> To do
List every line in this data where the string "ascending" occurs.

> Input data
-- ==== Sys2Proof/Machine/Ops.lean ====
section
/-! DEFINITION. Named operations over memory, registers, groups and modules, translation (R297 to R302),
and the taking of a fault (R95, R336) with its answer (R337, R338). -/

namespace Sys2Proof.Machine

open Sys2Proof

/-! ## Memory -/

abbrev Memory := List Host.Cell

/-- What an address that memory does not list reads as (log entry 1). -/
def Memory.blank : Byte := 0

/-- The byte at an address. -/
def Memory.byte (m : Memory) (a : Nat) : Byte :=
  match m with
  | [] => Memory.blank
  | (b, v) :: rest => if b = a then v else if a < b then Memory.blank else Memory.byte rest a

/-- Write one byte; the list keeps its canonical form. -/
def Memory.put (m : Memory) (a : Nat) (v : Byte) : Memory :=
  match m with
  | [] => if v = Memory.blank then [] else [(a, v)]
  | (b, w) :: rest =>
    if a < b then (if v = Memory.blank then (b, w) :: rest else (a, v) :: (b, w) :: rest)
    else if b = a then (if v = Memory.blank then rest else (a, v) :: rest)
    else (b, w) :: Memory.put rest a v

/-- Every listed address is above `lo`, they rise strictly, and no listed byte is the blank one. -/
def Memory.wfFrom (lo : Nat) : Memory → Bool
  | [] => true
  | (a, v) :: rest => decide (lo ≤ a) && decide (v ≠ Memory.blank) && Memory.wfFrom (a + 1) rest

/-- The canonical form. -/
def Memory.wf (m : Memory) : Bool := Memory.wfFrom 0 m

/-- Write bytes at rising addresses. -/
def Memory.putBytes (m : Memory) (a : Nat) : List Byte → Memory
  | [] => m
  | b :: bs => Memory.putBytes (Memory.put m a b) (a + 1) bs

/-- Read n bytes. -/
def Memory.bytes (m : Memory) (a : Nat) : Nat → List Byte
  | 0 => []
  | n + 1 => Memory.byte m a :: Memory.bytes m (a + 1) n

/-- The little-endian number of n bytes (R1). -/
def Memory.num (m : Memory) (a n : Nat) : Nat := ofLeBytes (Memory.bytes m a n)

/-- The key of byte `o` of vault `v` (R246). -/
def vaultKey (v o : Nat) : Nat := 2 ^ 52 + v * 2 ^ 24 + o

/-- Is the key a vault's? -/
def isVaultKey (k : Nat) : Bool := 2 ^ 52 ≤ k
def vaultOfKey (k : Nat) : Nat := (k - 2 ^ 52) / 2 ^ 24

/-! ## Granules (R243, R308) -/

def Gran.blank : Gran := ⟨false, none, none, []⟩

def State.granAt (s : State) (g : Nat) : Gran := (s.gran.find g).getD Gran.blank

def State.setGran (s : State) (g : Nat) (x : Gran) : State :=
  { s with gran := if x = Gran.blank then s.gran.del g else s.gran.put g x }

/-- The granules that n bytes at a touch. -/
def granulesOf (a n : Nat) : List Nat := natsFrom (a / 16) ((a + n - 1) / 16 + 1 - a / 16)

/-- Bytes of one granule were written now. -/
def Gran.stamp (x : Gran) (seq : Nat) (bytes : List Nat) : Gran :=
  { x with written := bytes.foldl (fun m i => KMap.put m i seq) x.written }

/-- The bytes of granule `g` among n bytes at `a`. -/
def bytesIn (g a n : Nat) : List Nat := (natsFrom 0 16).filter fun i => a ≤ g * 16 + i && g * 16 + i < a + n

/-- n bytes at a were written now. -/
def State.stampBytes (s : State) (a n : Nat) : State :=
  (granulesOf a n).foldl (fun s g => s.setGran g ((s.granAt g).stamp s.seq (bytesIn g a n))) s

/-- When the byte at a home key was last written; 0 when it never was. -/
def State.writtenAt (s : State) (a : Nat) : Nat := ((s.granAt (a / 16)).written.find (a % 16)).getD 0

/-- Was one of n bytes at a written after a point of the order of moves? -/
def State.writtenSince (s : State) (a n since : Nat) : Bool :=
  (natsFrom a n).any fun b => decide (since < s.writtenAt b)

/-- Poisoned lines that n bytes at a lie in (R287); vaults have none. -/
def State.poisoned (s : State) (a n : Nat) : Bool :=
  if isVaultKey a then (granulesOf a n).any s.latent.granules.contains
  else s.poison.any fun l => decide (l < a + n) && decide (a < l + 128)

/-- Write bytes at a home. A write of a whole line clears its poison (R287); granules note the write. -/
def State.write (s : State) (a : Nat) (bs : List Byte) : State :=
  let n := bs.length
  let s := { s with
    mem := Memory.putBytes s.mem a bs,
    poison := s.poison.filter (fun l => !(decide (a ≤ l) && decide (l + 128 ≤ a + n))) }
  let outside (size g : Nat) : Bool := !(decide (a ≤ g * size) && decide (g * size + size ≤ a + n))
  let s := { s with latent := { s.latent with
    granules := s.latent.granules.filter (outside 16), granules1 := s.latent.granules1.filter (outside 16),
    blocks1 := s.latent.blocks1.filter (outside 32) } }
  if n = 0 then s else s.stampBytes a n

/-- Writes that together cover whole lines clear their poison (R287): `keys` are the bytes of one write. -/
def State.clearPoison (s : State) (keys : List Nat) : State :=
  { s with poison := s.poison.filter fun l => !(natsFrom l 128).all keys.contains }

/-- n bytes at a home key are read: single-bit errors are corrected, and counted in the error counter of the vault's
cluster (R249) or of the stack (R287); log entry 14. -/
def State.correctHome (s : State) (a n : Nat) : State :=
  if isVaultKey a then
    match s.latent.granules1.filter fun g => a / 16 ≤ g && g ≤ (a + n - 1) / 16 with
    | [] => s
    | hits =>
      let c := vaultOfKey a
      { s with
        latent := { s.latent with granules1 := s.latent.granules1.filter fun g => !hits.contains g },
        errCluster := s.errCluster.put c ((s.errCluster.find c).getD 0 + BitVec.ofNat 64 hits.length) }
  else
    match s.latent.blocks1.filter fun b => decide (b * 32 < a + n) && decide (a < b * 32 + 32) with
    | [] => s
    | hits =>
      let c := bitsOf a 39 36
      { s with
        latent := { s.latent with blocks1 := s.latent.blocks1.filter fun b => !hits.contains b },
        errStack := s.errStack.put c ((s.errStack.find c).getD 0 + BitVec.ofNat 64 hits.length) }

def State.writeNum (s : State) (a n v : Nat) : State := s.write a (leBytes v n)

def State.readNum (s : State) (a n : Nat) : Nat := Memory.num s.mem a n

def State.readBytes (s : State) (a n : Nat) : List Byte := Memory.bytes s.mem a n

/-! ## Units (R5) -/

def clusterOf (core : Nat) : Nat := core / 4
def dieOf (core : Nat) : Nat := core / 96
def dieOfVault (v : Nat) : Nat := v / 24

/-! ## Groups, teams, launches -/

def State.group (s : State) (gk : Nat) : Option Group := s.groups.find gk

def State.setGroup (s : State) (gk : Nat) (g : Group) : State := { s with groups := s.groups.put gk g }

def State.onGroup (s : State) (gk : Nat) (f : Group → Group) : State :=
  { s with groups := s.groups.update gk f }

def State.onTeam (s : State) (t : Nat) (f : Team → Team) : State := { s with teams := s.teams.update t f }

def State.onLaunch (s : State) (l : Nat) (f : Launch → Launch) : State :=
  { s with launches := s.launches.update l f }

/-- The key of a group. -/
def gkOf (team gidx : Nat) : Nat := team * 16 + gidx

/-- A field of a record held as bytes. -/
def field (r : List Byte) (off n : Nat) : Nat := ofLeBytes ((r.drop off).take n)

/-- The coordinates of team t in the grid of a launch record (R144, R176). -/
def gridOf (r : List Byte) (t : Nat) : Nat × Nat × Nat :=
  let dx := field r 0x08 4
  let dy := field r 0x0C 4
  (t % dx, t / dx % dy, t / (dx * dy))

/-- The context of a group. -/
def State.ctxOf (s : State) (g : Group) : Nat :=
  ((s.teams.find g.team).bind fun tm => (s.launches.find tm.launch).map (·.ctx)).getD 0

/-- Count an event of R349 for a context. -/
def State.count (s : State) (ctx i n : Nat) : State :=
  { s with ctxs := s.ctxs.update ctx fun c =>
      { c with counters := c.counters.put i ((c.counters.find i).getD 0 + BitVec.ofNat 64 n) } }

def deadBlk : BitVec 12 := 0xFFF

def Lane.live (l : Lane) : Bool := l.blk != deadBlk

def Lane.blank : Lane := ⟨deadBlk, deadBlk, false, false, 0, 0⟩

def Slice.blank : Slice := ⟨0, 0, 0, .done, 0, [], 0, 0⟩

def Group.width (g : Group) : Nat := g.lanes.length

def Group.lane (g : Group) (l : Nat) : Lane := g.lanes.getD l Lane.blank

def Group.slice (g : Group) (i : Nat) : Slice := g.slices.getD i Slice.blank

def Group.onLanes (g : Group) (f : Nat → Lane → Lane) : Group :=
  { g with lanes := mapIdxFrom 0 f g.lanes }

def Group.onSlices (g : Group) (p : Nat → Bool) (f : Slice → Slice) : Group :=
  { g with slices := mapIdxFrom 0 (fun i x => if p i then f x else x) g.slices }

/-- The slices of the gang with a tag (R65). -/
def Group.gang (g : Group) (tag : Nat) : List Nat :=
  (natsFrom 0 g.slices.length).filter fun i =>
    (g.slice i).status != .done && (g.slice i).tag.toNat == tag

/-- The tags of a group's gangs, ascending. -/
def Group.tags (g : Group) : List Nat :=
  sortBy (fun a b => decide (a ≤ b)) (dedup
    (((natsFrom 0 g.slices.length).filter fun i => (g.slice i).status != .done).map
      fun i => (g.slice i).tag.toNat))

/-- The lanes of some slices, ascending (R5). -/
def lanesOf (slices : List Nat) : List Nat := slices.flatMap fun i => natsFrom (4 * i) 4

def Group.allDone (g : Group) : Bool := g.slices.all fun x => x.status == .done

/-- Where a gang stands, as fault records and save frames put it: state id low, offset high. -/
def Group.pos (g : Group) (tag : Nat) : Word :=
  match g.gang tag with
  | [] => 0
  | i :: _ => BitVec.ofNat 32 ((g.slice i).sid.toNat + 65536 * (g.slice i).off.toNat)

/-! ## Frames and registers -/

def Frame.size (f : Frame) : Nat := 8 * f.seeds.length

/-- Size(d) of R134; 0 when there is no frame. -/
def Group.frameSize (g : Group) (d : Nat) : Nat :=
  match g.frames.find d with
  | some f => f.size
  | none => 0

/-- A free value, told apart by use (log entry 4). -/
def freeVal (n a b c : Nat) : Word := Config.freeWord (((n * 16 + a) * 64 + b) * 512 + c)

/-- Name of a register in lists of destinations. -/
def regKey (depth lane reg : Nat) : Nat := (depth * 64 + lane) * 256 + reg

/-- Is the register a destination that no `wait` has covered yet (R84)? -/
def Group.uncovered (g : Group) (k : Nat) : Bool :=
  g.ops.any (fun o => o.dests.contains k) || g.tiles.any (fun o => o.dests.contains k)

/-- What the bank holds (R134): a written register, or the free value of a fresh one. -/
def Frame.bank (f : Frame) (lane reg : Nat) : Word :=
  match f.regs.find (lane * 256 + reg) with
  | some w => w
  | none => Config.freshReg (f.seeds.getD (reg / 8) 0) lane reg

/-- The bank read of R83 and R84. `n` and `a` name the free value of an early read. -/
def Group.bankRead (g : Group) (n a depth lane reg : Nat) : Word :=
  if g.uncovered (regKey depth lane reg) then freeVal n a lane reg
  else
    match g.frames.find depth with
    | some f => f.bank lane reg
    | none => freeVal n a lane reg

> Solution for this problem
/-- The tags of a group's gangs, ascending. -/
/-- The lanes of some slices, ascending (R5). -/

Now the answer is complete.